Exercise description: The reply should consist of one number, the count of lines below in which the word "rows" appears.

Collected data

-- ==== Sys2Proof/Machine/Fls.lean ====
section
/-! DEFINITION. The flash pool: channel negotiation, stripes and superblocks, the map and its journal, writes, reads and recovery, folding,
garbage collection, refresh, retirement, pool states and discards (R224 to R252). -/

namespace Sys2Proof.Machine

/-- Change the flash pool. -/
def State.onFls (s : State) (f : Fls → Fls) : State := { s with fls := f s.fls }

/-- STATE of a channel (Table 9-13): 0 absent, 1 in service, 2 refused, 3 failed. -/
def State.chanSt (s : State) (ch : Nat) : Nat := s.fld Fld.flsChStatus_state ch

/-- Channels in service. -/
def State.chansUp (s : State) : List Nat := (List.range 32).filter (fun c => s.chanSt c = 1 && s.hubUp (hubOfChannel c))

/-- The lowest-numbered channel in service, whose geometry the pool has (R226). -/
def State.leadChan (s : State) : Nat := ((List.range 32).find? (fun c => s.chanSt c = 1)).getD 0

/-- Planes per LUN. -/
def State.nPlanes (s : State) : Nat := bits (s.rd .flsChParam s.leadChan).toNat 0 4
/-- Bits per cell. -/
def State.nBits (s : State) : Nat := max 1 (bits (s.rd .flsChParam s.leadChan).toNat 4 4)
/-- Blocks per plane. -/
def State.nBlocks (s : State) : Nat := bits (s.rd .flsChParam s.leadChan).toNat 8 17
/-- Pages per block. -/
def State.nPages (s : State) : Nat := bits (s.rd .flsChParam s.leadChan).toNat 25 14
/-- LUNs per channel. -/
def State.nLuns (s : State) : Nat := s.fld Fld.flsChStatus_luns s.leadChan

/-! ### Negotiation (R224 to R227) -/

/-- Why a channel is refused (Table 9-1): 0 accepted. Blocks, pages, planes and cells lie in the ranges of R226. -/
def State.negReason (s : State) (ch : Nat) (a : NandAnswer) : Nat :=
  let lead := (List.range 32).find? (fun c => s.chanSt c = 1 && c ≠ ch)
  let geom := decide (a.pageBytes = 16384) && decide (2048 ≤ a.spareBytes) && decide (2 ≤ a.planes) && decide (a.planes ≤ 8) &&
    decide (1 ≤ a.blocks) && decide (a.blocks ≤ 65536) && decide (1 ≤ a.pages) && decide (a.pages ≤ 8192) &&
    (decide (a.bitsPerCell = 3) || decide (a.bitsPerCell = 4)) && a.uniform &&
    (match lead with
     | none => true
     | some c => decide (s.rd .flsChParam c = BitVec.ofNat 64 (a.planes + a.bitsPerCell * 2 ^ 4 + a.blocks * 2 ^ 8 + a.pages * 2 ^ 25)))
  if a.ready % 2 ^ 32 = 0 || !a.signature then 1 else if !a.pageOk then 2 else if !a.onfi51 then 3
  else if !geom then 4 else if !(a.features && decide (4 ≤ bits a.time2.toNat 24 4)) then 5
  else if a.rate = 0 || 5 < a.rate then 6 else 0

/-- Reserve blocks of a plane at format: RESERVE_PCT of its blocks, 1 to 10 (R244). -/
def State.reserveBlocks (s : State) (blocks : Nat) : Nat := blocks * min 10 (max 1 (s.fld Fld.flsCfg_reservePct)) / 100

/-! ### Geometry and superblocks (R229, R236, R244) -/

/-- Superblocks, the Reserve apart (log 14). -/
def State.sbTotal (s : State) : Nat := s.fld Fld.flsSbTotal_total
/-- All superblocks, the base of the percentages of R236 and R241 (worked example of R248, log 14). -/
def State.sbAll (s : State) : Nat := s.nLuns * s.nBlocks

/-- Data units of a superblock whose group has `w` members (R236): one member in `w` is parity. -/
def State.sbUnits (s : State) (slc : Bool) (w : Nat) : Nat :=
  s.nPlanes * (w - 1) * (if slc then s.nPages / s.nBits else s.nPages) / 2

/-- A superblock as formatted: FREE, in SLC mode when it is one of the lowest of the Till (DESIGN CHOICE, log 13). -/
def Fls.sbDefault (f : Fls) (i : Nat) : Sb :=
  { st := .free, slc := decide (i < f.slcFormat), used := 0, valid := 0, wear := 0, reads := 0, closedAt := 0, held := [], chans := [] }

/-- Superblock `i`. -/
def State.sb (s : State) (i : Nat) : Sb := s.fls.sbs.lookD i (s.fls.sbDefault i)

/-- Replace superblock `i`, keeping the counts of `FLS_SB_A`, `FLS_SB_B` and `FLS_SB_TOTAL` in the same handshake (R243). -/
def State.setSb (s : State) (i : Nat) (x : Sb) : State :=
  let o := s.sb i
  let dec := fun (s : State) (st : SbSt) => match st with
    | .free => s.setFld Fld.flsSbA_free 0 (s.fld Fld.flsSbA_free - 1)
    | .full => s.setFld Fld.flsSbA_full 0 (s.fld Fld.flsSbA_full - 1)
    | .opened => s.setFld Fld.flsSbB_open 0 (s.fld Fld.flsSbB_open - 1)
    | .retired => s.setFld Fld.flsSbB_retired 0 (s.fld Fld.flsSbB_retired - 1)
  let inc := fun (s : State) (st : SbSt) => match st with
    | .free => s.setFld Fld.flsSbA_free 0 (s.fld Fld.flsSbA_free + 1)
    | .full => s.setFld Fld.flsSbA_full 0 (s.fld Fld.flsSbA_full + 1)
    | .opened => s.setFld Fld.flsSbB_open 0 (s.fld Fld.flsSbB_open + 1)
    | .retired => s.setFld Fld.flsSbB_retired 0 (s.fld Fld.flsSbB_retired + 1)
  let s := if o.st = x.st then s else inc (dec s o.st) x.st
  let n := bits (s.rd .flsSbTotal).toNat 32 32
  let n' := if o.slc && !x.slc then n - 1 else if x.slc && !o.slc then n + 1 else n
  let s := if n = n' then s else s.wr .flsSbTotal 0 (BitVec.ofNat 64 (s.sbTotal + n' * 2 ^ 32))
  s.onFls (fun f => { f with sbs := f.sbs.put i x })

--

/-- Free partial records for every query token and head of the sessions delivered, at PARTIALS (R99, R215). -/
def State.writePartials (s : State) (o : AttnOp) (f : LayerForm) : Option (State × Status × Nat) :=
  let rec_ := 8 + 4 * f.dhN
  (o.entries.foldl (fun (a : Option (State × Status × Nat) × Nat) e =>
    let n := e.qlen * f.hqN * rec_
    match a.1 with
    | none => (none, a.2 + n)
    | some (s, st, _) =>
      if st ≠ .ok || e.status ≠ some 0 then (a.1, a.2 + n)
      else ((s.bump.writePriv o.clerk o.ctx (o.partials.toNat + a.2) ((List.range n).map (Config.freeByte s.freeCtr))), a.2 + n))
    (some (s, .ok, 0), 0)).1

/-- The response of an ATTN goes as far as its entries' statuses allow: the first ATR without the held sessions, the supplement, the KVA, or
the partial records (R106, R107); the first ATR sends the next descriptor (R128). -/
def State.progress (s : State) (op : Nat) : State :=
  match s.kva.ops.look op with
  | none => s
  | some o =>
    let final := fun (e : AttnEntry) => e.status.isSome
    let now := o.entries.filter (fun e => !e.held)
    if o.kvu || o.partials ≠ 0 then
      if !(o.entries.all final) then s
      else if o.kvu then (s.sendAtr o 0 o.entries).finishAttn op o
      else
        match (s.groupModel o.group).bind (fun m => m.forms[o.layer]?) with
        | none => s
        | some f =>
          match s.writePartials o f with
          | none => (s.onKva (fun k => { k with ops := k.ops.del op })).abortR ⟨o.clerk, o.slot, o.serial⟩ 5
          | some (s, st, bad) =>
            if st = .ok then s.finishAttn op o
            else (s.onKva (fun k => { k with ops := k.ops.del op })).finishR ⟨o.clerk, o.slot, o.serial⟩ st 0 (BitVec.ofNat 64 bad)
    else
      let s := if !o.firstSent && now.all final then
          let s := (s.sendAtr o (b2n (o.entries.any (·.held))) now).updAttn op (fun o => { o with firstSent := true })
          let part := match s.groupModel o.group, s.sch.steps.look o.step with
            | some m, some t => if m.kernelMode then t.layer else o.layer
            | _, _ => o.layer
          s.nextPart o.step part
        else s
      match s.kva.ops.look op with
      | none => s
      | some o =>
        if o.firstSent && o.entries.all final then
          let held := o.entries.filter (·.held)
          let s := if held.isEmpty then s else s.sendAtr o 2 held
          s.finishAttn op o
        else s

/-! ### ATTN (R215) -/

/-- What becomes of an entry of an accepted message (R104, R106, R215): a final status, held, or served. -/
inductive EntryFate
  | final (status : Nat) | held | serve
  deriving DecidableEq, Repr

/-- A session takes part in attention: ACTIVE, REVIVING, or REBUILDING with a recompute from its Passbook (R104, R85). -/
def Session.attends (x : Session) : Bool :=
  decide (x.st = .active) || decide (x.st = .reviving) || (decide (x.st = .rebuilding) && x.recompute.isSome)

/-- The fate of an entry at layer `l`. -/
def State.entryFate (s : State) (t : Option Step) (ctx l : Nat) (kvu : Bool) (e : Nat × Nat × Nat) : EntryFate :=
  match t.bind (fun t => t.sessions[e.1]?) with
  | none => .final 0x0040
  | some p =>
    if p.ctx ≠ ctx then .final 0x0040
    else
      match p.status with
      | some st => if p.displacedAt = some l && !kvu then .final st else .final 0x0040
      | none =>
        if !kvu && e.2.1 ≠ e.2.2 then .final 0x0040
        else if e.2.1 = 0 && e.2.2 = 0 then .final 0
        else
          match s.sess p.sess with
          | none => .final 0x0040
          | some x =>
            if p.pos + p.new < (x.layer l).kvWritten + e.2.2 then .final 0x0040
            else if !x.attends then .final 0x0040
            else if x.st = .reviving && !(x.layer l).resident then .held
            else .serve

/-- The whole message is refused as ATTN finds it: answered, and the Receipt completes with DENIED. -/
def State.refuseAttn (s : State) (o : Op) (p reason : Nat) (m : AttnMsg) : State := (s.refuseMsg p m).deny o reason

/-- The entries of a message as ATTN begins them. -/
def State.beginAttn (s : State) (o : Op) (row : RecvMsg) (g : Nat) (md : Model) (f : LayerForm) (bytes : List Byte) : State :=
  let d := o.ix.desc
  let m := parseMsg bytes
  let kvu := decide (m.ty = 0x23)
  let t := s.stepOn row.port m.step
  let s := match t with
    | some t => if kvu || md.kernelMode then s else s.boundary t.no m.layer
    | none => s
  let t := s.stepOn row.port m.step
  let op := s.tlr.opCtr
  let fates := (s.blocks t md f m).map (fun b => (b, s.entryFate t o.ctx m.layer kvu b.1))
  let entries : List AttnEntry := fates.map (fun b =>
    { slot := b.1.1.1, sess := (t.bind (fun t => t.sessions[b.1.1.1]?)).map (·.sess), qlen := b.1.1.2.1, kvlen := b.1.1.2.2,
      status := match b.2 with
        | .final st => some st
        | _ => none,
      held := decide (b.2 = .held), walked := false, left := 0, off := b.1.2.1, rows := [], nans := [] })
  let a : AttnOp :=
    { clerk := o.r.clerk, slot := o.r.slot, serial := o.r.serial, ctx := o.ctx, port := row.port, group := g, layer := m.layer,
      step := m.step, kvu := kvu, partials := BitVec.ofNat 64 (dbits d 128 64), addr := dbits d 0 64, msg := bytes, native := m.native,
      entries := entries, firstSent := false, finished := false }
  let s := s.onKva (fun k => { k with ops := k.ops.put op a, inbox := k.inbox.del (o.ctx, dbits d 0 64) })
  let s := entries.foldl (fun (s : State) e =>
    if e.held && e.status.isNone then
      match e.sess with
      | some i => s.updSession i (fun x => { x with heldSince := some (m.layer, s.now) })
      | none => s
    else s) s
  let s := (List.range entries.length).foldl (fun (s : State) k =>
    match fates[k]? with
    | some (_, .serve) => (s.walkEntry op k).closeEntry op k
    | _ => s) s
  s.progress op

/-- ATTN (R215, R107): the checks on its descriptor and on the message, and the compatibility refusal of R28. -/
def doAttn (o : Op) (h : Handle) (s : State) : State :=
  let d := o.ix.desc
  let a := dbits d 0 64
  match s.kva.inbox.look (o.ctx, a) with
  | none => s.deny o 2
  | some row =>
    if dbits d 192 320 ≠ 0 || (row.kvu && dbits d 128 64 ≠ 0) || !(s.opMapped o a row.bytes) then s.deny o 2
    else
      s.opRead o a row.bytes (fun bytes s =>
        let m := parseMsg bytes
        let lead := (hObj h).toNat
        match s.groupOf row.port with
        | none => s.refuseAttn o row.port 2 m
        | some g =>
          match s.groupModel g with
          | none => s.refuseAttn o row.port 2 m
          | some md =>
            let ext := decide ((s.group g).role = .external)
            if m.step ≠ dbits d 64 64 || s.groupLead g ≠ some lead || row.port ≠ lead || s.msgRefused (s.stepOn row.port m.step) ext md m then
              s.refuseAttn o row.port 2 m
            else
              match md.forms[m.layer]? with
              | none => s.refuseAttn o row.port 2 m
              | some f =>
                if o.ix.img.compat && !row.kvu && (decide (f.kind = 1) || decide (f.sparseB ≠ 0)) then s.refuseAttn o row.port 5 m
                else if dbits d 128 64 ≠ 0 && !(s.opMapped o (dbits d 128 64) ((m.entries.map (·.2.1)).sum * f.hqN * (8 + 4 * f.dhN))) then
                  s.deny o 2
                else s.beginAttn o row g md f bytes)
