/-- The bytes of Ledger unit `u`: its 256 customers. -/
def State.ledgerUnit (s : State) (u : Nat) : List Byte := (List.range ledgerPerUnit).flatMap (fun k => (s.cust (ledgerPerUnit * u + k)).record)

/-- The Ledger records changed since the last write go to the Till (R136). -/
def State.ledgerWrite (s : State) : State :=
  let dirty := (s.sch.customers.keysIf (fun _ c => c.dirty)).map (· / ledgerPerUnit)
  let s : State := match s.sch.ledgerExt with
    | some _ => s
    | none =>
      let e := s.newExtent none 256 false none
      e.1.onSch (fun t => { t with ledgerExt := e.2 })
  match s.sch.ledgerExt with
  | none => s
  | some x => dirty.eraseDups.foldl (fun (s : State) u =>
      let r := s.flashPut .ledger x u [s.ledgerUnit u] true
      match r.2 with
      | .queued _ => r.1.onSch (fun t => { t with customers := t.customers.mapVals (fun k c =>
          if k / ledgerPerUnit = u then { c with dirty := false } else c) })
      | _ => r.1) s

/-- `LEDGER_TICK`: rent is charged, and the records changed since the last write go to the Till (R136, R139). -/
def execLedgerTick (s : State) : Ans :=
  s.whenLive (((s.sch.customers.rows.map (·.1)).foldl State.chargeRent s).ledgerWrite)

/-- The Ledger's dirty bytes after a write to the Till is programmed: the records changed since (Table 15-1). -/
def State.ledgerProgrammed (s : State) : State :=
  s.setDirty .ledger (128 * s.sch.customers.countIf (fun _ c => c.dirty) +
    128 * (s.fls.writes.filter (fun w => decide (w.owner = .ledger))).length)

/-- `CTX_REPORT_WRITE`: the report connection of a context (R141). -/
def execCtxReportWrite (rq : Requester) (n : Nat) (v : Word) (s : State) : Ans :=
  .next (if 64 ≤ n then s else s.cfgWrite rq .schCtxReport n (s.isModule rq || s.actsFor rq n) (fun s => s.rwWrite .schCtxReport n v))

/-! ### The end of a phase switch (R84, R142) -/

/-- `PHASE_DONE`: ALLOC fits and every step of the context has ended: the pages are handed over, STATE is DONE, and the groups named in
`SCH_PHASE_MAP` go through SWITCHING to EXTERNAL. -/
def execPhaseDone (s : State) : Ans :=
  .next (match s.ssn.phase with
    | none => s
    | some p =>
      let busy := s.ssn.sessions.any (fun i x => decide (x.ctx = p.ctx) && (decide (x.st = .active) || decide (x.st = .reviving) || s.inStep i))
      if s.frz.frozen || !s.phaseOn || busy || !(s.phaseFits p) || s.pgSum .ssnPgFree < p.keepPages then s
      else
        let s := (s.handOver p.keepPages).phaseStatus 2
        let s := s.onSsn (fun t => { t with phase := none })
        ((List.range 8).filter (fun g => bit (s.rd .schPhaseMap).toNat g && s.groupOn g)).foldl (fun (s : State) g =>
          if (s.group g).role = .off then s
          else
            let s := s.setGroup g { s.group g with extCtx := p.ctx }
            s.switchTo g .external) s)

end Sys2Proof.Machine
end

Response: 2